Salivary Gland: The incidence of minimal to mild suppurative inflammation of the salivary gland was significantly increased in 40,000 ppm males [0 ppm, 0/49; 2,500 ppm, 1/49 (1.0); 10,000 ppm, 0/50; 40,000 ppm, 22/50 (1.8)]. The biological significance of this lesion is uncertain.

Mammary Gland: There was a significant decrease in the incidence of mammary gland fibroadenoma (36/50, 35/50, 30/50, 22/50) in 40,000 ppm females. This decrease was likely associated with the decreased body weight in this exposure group, because the incidence of mammary gland fibroadenoma in female rats is significantly correlated with changes in body weight (Haseman, 1983; Rao et al., 1987), and because the unusually high concurrent control value is outside the historical range for controls (all routes) given NTP-2000 diet [401/909 (42.1% ± 10.0%), range 28%-56%].

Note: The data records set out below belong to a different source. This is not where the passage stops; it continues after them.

theorem kept_execSettingsEraseDone (s₀ : State) (s : State)  (hk : Keeps s₀ s) : OutKeeps s₀ (execSettingsEraseDone s) := by
  unfold execSettingsEraseDone
  repeat' first
    | (with_reducible first | assumption | intro _)
    | split
    | (with_reducible first | apply outKeeps_next | exact outKeeps_refused | apply optKeeps_some | exact optKeeps_none)
    | dsimp -zeta only
    | (with_reducible apply keeps_upd; with_reducible first | assumption)

theorem kept_execLogRead (s₀ : State) (msg : Msg) (s : State)  (hk : Keeps s₀ s) : OutKeeps s₀ (execLogRead msg s) := by
  unfold execLogRead
  repeat' first
    | (with_reducible first | assumption | intro _)
    | split
    | (with_reducible first | apply kept_request | apply outKeeps_next | exact outKeeps_refused | apply optKeeps_some
                            | exact optKeeps_none)
    | dsimp -zeta only

theorem kept_execLogFlush (s₀ : State) (s : State)  (hk : Keeps s₀ s) : OutKeeps s₀ (execLogFlush s) := by
  unfold execLogFlush
  repeat' first
    | (with_reducible first | assumption | intro _)
    | split
    | (with_reducible first | apply kept_State_flushLog | apply outKeeps_next | exact outKeeps_refused | apply optKeeps_some
                            | exact optKeeps_none)
    | dsimp -zeta only

theorem kept_execWallTimeToMc (s₀ : State) (s : State)  (hk : Keeps s₀ s) : OutKeeps s₀ (execWallTimeToMc s) := by
  unfold execWallTimeToMc
  repeat' first
    | (with_reducible first | assumption | intro _)
    | split
    | (with_reducible first | apply outKeeps_next | exact outKeeps_refused | apply optKeeps_some | exact optKeeps_none)
    | dsimp -zeta only
    | (with_reducible apply keeps_upd; with_reducible first | assumption)

theorem kept_State_setSlot (s₀ : State) (s : State) (k : Nat) (b : List Byte)  (hk : Keeps s₀ s) : Keeps s₀ (State.setSlot s k b) := by
  unfold State.setSlot
  repeat' first
    | (with_reducible first | assumption | intro _)
    | split
    | (with_reducible apply keeps_upd; with_reducible first | assumption)

theorem kept_updBegin (s₀ : State) (m : Msg) (n : Nat) (len : Nat) (s : State)  (hk : Keeps s₀ s) : Keeps s₀ (updBegin m n len s).2.2 := by
  unfold updBegin
  repeat' first
    | (with_reducible first | assumption | intro _)
    | split
    | (with_reducible first | apply kept_raiseIf | apply kept_State_setSlot | apply kept_State_openIn)
    | (with_reducible apply keeps_upd; with_reducible first | assumption | apply kept_raiseIf | apply kept_State_setSlot
                                                             | apply kept_State_openIn)

theorem kept_execUpdBegin (s₀ : State) (msg : Msg) (s : State)  (hk : Keeps s₀ s) : OutKeeps s₀ (execUpdBegin msg s) := by
  unfold execUpdBegin
  repeat' first
    | (with_reducible first | assumption | intro _)
    | split
    | (with_reducible first | apply kept_request | apply kept_updBegin | apply outKeeps_next | exact outKeeps_refused
                            | apply optKeeps_some | exact optKeeps_none | refine keeps_pair ?_ (by assumption)
                            | refine keeps_triple ?_ (by assumption))
    | dsimp -zeta only

theorem kept_updBytes (s₀ : State) (d : List Byte) (s : State)  (hk : Keeps s₀ s) : Keeps s₀ (updBytes d s) := by
  unfold updBytes
  repeat' first
    | (with_reducible first | assumption | intro _)
    | split
    | (with_reducible apply keeps_upd; with_reducible first | assumption)

theorem kept_updDone (s₀ : State) (s : State)  (hk : Keeps s₀ s) : Keeps s₀ (updDone s) := by
  unfold updDone
  repeat' first
    | (with_reducible first | assumption | intro _)
    | (extract_lets +onlyGivenNames x
       first
       | (refine keeps_let (s₀ := s₀) (s := x) ?_ ?_ <;> first | (intro hx; clear_value x) | subst x)
       | subst x)
    | split
    | (with_reducible first | apply kept_State_respond | apply kept_raise | apply kept_State_setSlot | apply kept_programCopy
                            | apply kept_State_log)
    | (with_reducible apply keeps_upd; with_reducible first | assumption | apply kept_State_respond | apply kept_raise
                                                             | apply kept_State_setSlot | apply kept_programCopy
                                                             | apply kept_State_log)
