-- ==== Sys2Proof/Laws/KeptDebug.lean ====
section
/-! SUPPORT. Debug: each operation keeps what `Keeps` says. -/
namespace Sys2Proof.Machine

theorem kept_sessionOpen (s₀ : State) (m : Msg) (s : State)  (hk : Keeps s₀ s) : Keeps s₀ (sessionOpen m s) := by
  unfold sessionOpen
  repeat' first
    | (with_reducible first | assumption | intro _)
    | split
    | (with_reducible first | apply kept_State_discard)
  all_goals grind [kept_State_discard, Keeps, held_rset, held_setAt_cores, held_setAt_lanes, held_filter_regs, held_map_cores, held_map_lanes, held_write1, held_write, held_clear, held_filter_mem, held_out, held_free, held_rbcnt]

theorem kept_execSessionOpen (s₀ : State) (msg : Msg) (s : State)  (hk : Keeps s₀ s) : OutKeeps s₀ (execSessionOpen msg s) := by
  unfold execSessionOpen
  repeat' first
    | (with_reducible first | assumption | intro _)
    | split
    | (with_reducible first | apply kept_sessionOpen | apply outKeeps_next | exact outKeeps_refused | apply optKeeps_some
                            | exact optKeeps_none)
    | dsimp -zeta only

theorem kept_debugHold (s₀ : State) (v : Bool) (s : State)  (hk : Keeps s₀ s) : Keeps s₀ (debugHold v s) := by
  unfold debugHold
  repeat' first
    | (with_reducible first | assumption | intro _)
    | split
    | (with_reducible first | apply kept_holdReqWrite)

theorem kept_closeSession (s₀ : State) (n : Nat) (s : State)  (hk : Keeps s₀ s) : Keeps s₀ (closeSession n s) := by
  unfold closeSession
  repeat' first
    | (with_reducible first | assumption | intro _)
    | (extract_lets +onlyGivenNames x
       first
       | (refine keeps_let (s₀ := s₀) (s := x) ?_ ?_ <;> first | (intro hx; clear_value x) | subst x)
       | subst x)
    | split
    | (with_reducible first | apply kept_debugHold | apply kept_State_setFld | apply kept_snapshotLoses | apply kept_loaderLoses
                            | apply kept_dropClaim | apply outKeeps_next | exact outKeeps_refused | apply optKeeps_some
                            | exact optKeeps_none)
    | dsimp -zeta only
    | (with_reducible apply keeps_upd; with_reducible first | assumption | apply kept_debugHold | apply kept_State_setFld
                                                             | apply kept_snapshotLoses | apply kept_loaderLoses
                                                             | apply kept_dropClaim)
  all_goals grind [kept_debugHold, kept_State_setFld, kept_snapshotLoses, kept_loaderLoses, kept_dropClaim, Keeps, held_rset, held_setAt_cores, held_setAt_lanes, held_filter_regs, held_map_cores, held_map_lanes, held_write1, held_write, held_clear, held_filter_mem, held_out, held_free, held_rbcnt]

theorem kept_execSessionClose (s₀ : State) (msg : Msg) (s : State)  (hk : Keeps s₀ s) : OutKeeps s₀ (execSessionClose msg s) := by
  unfold execSessionClose
  repeat' first
    | (with_reducible first | assumption | intro _)
    | split
    | (with_reducible first | apply kept_request | apply kept_closeSession | apply kept_State_respond | apply outKeeps_next
                            | exact outKeeps_refused | apply optKeeps_some | exact optKeeps_none)
    | dsimp -zeta only

theorem kept_execSessionTimeout (s₀ : State) (session : Nat) (s : State)  (hk : Keeps s₀ s) : OutKeeps s₀ (execSessionTimeout session s) := by
  unfold execSessionTimeout
  repeat' first
    | (with_reducible first | assumption | intro _)
    | split
    | (with_reducible first | apply kept_closeSession | apply outKeeps_next | exact outKeeps_refused | apply optKeeps_some
                            | exact optKeeps_none)
    | dsimp -zeta only

theorem kept_challenge (s₀ : State) (x : Session) (s : State)  (hk : Keeps s₀ s) : Keeps s₀ (challenge x s).2.2 := by
  unfold challenge
  repeat' first
    | (with_reducible first | assumption | intro _)
    | split
    | (with_reducible first | apply kept_State_setSession)
    | (with_reducible apply keeps_upd; with_reducible first | assumption | apply kept_State_setSession)
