theorem kept_execUcLhu (s₀ : State) (n : Nat) (rd : BitVec 5) (ra : BitVec 5) (imm : BitVec 16) (s : State)  (hk : Keeps s₀ s) : OutKeeps s₀ (execUcLhu n rd ra imm s) := by
  unfold execUcLhu
  repeat' first
    | (with_reducible first | assumption | intro _)
    | (extract_lets +onlyGivenNames x
       first
       | (refine keeps_let (s₀ := s₀) (s := x) ?_ ?_ <;> first | (intro hx; clear_value x) | subst x)
       | subst x)
    | split
    | (with_reducible first | apply kept_load | apply outKeeps_next | exact outKeeps_refused | apply optKeeps_some
                            | exact optKeeps_none | apply reachKeeps_done | apply reachKeeps_fault | exact reachKeeps_stall
                            | exact reachKeeps_peripheral)
    | dsimp -zeta only
    | (with_reducible apply keeps_upd; with_reducible first | assumption | apply kept_load)
  all_goals grind [kept_load, Keeps, held_rset, held_setAt_cores, held_setAt_lanes, held_filter_regs, held_map_cores, held_map_lanes, held_write1, held_write, held_clear, held_filter_mem, held_out, held_free, held_rbcnt]

theorem kept_execUcLw (s₀ : State) (n : Nat) (rd : BitVec 5) (ra : BitVec 5) (imm : BitVec 16) (s : State)  (hk : Keeps s₀ s) : OutKeeps s₀ (execUcLw n rd ra imm s) := by
  unfold execUcLw
  repeat' first
    | (with_reducible first | assumption | intro _)
    | (extract_lets +onlyGivenNames x
       first
       | (refine keeps_let (s₀ := s₀) (s := x) ?_ ?_ <;> first | (intro hx; clear_value x) | subst x)
       | subst x)
    | split
    | (with_reducible first | apply kept_load | apply outKeeps_next | exact outKeeps_refused | apply optKeeps_some
                            | exact optKeeps_none | apply reachKeeps_done | apply reachKeeps_fault | exact reachKeeps_stall
                            | exact reachKeeps_peripheral)
    | dsimp -zeta only
    | (with_reducible apply keeps_upd; with_reducible first | assumption | apply kept_load)
  all_goals grind [kept_load, Keeps, held_rset, held_setAt_cores, held_setAt_lanes, held_filter_regs, held_map_cores, held_map_lanes, held_write1, held_write, held_clear, held_filter_mem, held_out, held_free, held_rbcnt]

theorem kept_execUcSb (s₀ : State) (n : Nat) (rd : BitVec 5) (ra : BitVec 5) (imm : BitVec 16) (s : State)  (hk : Keeps s₀ s) : OutKeeps s₀ (execUcSb n rd ra imm s) := by
  unfold execUcSb
  repeat' first
    | (with_reducible first | assumption | intro _)
    | (extract_lets +onlyGivenNames x
       first
       | (refine keeps_let (s₀ := s₀) (s := x) ?_ ?_ <;> first | (intro hx; clear_value x) | subst x)
       | subst x)
    | split
    | (with_reducible first | apply kept_store | apply outKeeps_next | exact outKeeps_refused | apply optKeeps_some
                            | exact optKeeps_none | apply reachKeeps_done | apply reachKeeps_fault | exact reachKeeps_stall
                            | exact reachKeeps_peripheral)
    | dsimp -zeta only
    | (with_reducible apply keeps_upd; with_reducible first | assumption | apply kept_store)
  all_goals grind [kept_store, Keeps, held_rset, held_setAt_cores, held_setAt_lanes, held_filter_regs, held_map_cores, held_map_lanes, held_write1, held_write, held_clear, held_filter_mem, held_out, held_free, held_rbcnt]

theorem kept_execUcSh (s₀ : State) (n : Nat) (rd : BitVec 5) (ra : BitVec 5) (imm : BitVec 16) (s : State)  (hk : Keeps s₀ s) : OutKeeps s₀ (execUcSh n rd ra imm s) := by
  unfold execUcSh
  repeat' first
    | (with_reducible first | assumption | intro _)
    | (extract_lets +onlyGivenNames x
       first
       | (refine keeps_let (s₀ := s₀) (s := x) ?_ ?_ <;> first | (intro hx; clear_value x) | subst x)
       | subst x)
    | split
    | (with_reducible first | apply kept_store | apply outKeeps_next | exact outKeeps_refused | apply optKeeps_some
                            | exact optKeeps_none | apply reachKeeps_done | apply reachKeeps_fault | exact reachKeeps_stall
                            | exact reachKeeps_peripheral)
    | dsimp -zeta only
    | (with_reducible apply keeps_upd; with_reducible first | assumption | apply kept_store)
  all_goals grind [kept_store, Keeps, held_rset, held_setAt_cores, held_setAt_lanes, held_filter_regs, held_map_cores, held_map_lanes, held_write1, held_write, held_clear, held_filter_mem, held_out, held_free, held_rbcnt]

theorem kept_execUcSw (s₀ : State) (n : Nat) (rd : BitVec 5) (ra : BitVec 5) (imm : BitVec 16) (s : State)  (hk : Keeps s₀ s) : OutKeeps s₀ (execUcSw n rd ra imm s) := by
  unfold execUcSw
  repeat' first
    | (with_reducible first | assumption | intro _)
    | (extract_lets +onlyGivenNames x
       first
       | (refine keeps_let (s₀ := s₀) (s := x) ?_ ?_ <;> first | (intro hx; clear_value x) | subst x)
       | subst x)
    | split
    | (with_reducible first | apply kept_store | apply outKeeps_next | exact outKeeps_refused | apply optKeeps_some
                            | exact optKeeps_none | apply reachKeeps_done | apply reachKeeps_fault | exact reachKeeps_stall
                            | exact reachKeeps_peripheral)
    | dsimp -zeta only
    | (with_reducible apply keeps_upd; with_reducible first | assumption | apply kept_store)
  all_goals grind [kept_store, Keeps, held_rset, held_setAt_cores, held_setAt_lanes, held_filter_regs, held_map_cores, held_map_lanes, held_write1, held_write, held_clear, held_filter_mem, held_out, held_free, held_rbcnt]

theorem kept_linkedRead (s₀ : State) (n : Nat) (a : Nat) (s : State)  (hk : Keeps s₀ s) : ReachKeeps s₀ (linkedRead n a s) := by
  unfold linkedRead
  repeat' first
    | (with_reducible first | assumption | intro _)
    | split
    | (with_reducible first | apply keeps_setCore_reset | apply keeps_setCore_upd | apply kept_atomicAccess
                            | apply kept_plainAccess | apply outKeeps_next | exact outKeeps_refused | apply optKeeps_some
                            | exact optKeeps_none | apply reachKeeps_done | apply reachKeeps_fault | exact reachKeeps_stall
                            | exact reachKeeps_peripheral | refine keeps_done ?_ (by assumption)
                            | refine keeps_fault ?_ (by assumption))
    | dsimp -zeta only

Forestomach: The incidences of forestomach ulceration (3/50, 5/50, 8/50, 10/49) and associated hyperplasia (0/50, 1/50, 3/50, 5/49) were increased in treated male rats. The biological significance of these changes in relation to exposure is uncertain.

Dose descriptor:

NOAEL

Effect level:

470 mg/kg bw/day (actual dose received)

Sex:

male

Basis for effect level:

other: Effects in liver (increased incidence of bile duct hyperplasia) and nose (increased incidence of olfactory epithelial artrophy and degeneration)

Dose descriptor:

NOAEL

Effect level:

530 mg/kg bw/day (actual dose received)

Sex:

female

Basis for effect level:

other: Effects in liver (increased incidence of bile duct hyperplasia) and nose (increased incidence of olfactory epithelial degeneration)

Critical effects observed:

not specified

Endpoint conclusion

Endpoint conclusion:

adverse effect observed

Dose descriptor:

NOAEL

470 mg/kg bw/day

Study duration:

chronic

Species:

rat

Repeated dose toxicity: inhalation - systemic effects

Endpoint conclusion

Endpoint conclusion:

no study available

Repeated dose toxicity: inhalation - local effects

Endpoint conclusion

Endpoint conclusion:

no study available

Repeated dose toxicity: dermal - systemic effects

Endpoint conclusion

Endpoint conclusion:

no study available

Repeated dose toxicity: dermal - local effects

Endpoint conclusion

Endpoint conclusion:

no study available

Additional information

No studies using inhalation or dermal routes of exposure to dipropylene glycol were available for assessment.

Regarding the oral route of exposure, an NTP drinking water study in rats and mice, including 14-day, 90-day, and 2-year exposure duration, was available for assessment (National Toxicology Program, 2004). Based on the longest exposure duration and the lowest observed effect level, the 2 -year study with rats was chosen as a key study.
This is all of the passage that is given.